1Ce livre s’inscrit dans le mouvement psychanalytique contemporain tel qu’il s’est particulièrement développé en France à la suite des travaux de Michel de M’Uzan sur “ les esclaves de la quantité ”, de Jean Cournut sur “ les désertiques et les défoncés ” et d’André Green sur les états limites. Tous ces travaux mettent en avant la prévalence du point de vue économique dans l’abord des pathologies actuelles, non névrotiques ; certains y associent la prise en compte de la dernière théorie pulsionnelle de Freud pour tenter de ramener les fonctionnements sis au-delà du principe de plaisir dans le champ du principe de plaisir. Mais c’est dans la tradition de l’École psychosomatique de Paris que Gérard Szwec se situe, se référant non seulement à la théorie de Pierre Marty mais surtout aux travaux de Denise Braunschweig et Michel Fain, particulièrement à la distinction proposée par ce dernier entre le calme et la satisfaction.

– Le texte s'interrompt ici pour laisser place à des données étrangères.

/-- 40_executor.md R146 to R149, 41_load.md R187 and the vectors V91 to V95 (D11, D16): which failure a term raises, F and AF
first in field order, then an immediate destination, then the shape; and what the loads no encoding produces do. -/
def Obligations.TermsOutsideTheEncodings : Prop :=
  (∀ (t : State) (bad slot : Slot), bad = .register8 .f ∨ bad = .register16 .af →
    execute (.load bad slot) t = .error (.illegalOperand bad) ∧
    (slot ≠ .register8 .f → slot ≠ .register16 .af → execute (.load slot bad) t = .error (.illegalOperand bad)) ∧
    execute (.inc bad) t = .error (.illegalOperand bad) ∧ execute (.dec bad) t = .error (.illegalOperand bad) ∧
    execute (.sub bad) t = .error (.illegalOperand bad) ∧ execute (.cp bad) t = .error (.illegalOperand bad) ∧
    execute (.xor bad) t = .error (.illegalOperand bad) ∧ execute (.rl bad) t = .error (.illegalOperand bad) ∧
    ∀ n, execute (.complBit n bad) t = .error (.illegalOperand bad)) ∧
  (∀ t : State, execute (.ldInc .f) t = .error (.illegalOperand (.register8 .f)) ∧
    execute (.ldDec .f) t = .error (.illegalOperand (.register8 .f)) ∧
    execute (.push .sp) t = .error (.unimplementedOpcode (.push .sp)) ∧
    execute (.pop .sp) t = .error (.unimplementedOpcode (.pop .sp))) ∧
  (∀ (t : State) (imm slot : Slot), (∃ n, imm = .data8 n) ∨ (∃ n, imm = .data16 n) →
    slot ≠ .register8 .f → slot ≠ .register16 .af →
    execute (.load imm slot) t = .error (.illegalOperand imm) ∧ execute (.inc imm) t = .error (.illegalOperand imm) ∧
    execute (.dec imm) t = .error (.illegalOperand imm) ∧ execute (.rl imm) t = .error (.illegalOperand imm) ∧
    ∀ n, execute (.complBit n imm) t = .error (.unimplementedOpcode (.complBit n imm))) ∧
  (∀ (t : State) (wide : Slot), (∃ p, p ≠ .af ∧ wide = .register16 p) ∨ (∃ n, wide = .data16 n) →
    execute (.sub wide) t = .error (.unimplementedOpcode (.sub wide)) ∧
    execute (.cp wide) t = .error (.unimplementedOpcode (.cp wide)) ∧
    execute (.xor wide) t = .error (.unimplementedOpcode (.xor wide))) ∧
  (∀ (t : State) (p : Reg16), p ≠ .af →
    execute (.rl (.register16 p)) t = .error (.unimplementedOpcode (.rl (.register16 p))) ∧
    ∀ n, execute (.complBit n (.register16 p)) t = .error (.unimplementedOpcode (.complBit n (.register16 p)))) ∧
  (∀ t : State, execute (.load (.register8 .a) (.register16 .bc)) t = .ok { t with a := t.c } ∧
    execute (.load (.register16 .de) (.register8 .a)) t = .ok { t with d := 0, e := t.a } ∧
    execute (.load (.addrRegister .hl) (.data16 0x1234)) t = .ok (t.writeByte (t.reg16 .hl) 0x34) ∧
    execute (.load (.addrRegister .hl) (.addrRegister .hl)) t = .ok (t.writeByte (t.reg16 .hl) (t.readByte (t.reg16 .hl))))

/-! ## The load family -/

/-- 41_load.md R171: LD r,r', the 49 rows ldB_B … ldA_A without (HL): the whole next state, and the encoding. -/
def Obligations.LoadRegisterFromRegister : Prop :=
  ∀ (i : Instr) (r r' : Reg8) (s : State), i.term = .load (.register8 r) (.register8 r') →
    exec i s = .next { s.setReg8 r (s.reg8 r') with pc := s.pc + 1 } ∧
    ∃ x y : BitVec 3, r.code = some x ∧ r'.code = some y ∧ x ≠ 0b110 ∧ y ≠ 0b110 ∧ i.encode = [0b01#2 ++ x ++ y]

/-- 41_load.md R172: LD r,(HL), the 7 rows ldB_IndHL … ldA_IndHL; the address is HL before the write. -/
def Obligations.LoadRegisterFromHl : Prop :=
  ∀ (i : Instr) (r : Reg8) (s : State), i.term = .load (.register8 r) (.addrRegister .hl) →
    exec i s = .next { s.setReg8 r (s.readByte (s.reg16 .hl)) with pc := s.pc + 1 } ∧
    ∃ x : BitVec 3, r.code = some x ∧ i.encode = [0b01#2 ++ x ++ 0b110#3]

/-- 41_load.md R173: LD (HL),r, the 7 rows ldIndHL_B … ldIndHL_A. -/
def Obligations.StoreRegisterAtHl : Prop :=
  ∀ (i : Instr) (r : Reg8) (s : State), i.term = .load (.addrRegister .hl) (.register8 r) →
    exec i s = .next { s.writeByte (s.reg16 .hl) (s.reg8 r) with pc := s.pc + 1 } ∧
    ∃ x : BitVec 3, r.code = some x ∧ i.encode = [0b01#2 ++ 0b110#3 ++ x]

/-- 41_load.md R174, R175 (encodings D6): LD r,d8, the 7 rows ldB_d8 … ldA_d8, and LD (HL),d8. -/
def Obligations.LoadByteImmediate : Prop :=
  (∀ (i : Instr) (r : Reg8) (n : Byte) (s : State), i.term = .load (.register8 r) (.data8 n) →
    exec i s = .next { s.setReg8 r n with pc := s.pc + 2 } ∧
    ∃ x : BitVec 3, r.code = some x ∧ i.encode = [0b00#2 ++ x ++ 0b110#3, n]) ∧
  (∀ (n : Byte) (s : State),
    exec (.ldIndHL_d8 n) s = .next { s.writeByte (s.reg16 .hl) n with pc := s.pc + 2 } ∧
    (Instr.ldIndHL_d8 n).encode = [0x36, n])

/-- 41_load.md R176 (D6): LD rr,d16 for BC, DE, HL and SP: the high register gets the high byte. -/
def Obligations.LoadWordImmediate : Prop :=
  ∀ (nn : Word) (s : State),
    exec (.ldBC_d16 nn) s = .next { s with b := nn.extractLsb' 8 8, c := nn.setWidth 8, pc := s.pc + 3 } ∧
    exec (.ldDE_d16 nn) s = .next { s with d := nn.extractLsb' 8 8, e := nn.setWidth 8, pc := s.pc + 3 } ∧
    exec (.ldHL_d16 nn) s = .next { s with h := nn.extractLsb' 8 8, l := nn.setWidth 8, pc := s.pc + 3 } ∧
    exec (.ldSP_d16 nn) s = .next { s with sp := nn, pc := s.pc + 3 }

/-- 41_load.md R177, R178 (D6): LD (BC),A, LD (DE),A, LD A,(BC) and LD A,(DE). -/
def Obligations.LoadAndStoreThroughBcAndDe : Prop :=
  ∀ s : State,
    exec .ldIndBC_A s = .next { s.writeByte (s.reg16 .bc) s.a with pc := s.pc + 1 } ∧
    exec .ldIndDE_A s = .next { s.writeByte (s.reg16 .de) s.a with pc := s.pc + 1 } ∧
    exec .ldA_IndBC s = .next { s with a := s.readByte (s.reg16 .bc), pc := s.pc + 1 } ∧
    exec .ldA_IndDE s = .next { s with a := s.readByte (s.reg16 .de), pc := s.pc + 1 }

2Les « procédés autocalmants » que l’auteur nous propose, d’abord décrits avec Claude Smadja, sont ici développés dans diverses directions et approfondissent des questions tant cliniques que théoriques, intéressant la recherche psychosomatique et psychanalytique aussi bien celle de l’enfant que celle de l’adulte.
3Gérard Szwec centre son propos sur le fonctionnement mental des « galériens volontaires », ces hommes qui « rament, courent, nagent jusqu’aux limites de leurs forces puis recommencent sous l’effet non d’un plaisir mais d’une contrainte de répétition d’un comportement à l’identique ». Sa thèse principale, fruit d’une réflexion qui s’étend sur six années, est que les galériens volontaires utilisent des procédés autocalmants pour s’empêcher de penser. Ces procédés résultent d’un surinvestissement moteur et perceptif visant à faire le vide dans l’appareil psychique et s’opposant à toute activité fantasmatique. La compulsion de répétition qui y œuvre exerce une contrainte qui ne trouve aucun soulagement dans la satisfaction. Ces procédés ne visent pas le plaisir et ne sont donc pas masochistes. Ils sont des substituts au masochisme primaire érogène et à l’auto-érotisme œdipien. Leur présence témoigne de la défaillance de la satisfaction hallucinatoire du désir du fait d’un défaut de constitution d’un pare-excitations de suffisante qualité. Cette défaillance est attribuée à une inadéquation des soins maternels qui n’ont pas fourni les expériences câlines suffisantes, un bercement apportant, selon la conception de Michel Fain, aussi bien des messages érotiques que des manifestations de l’instinct de mort. Enfin toutes ces conduites témoignent de fixations à des traumatismes précoces.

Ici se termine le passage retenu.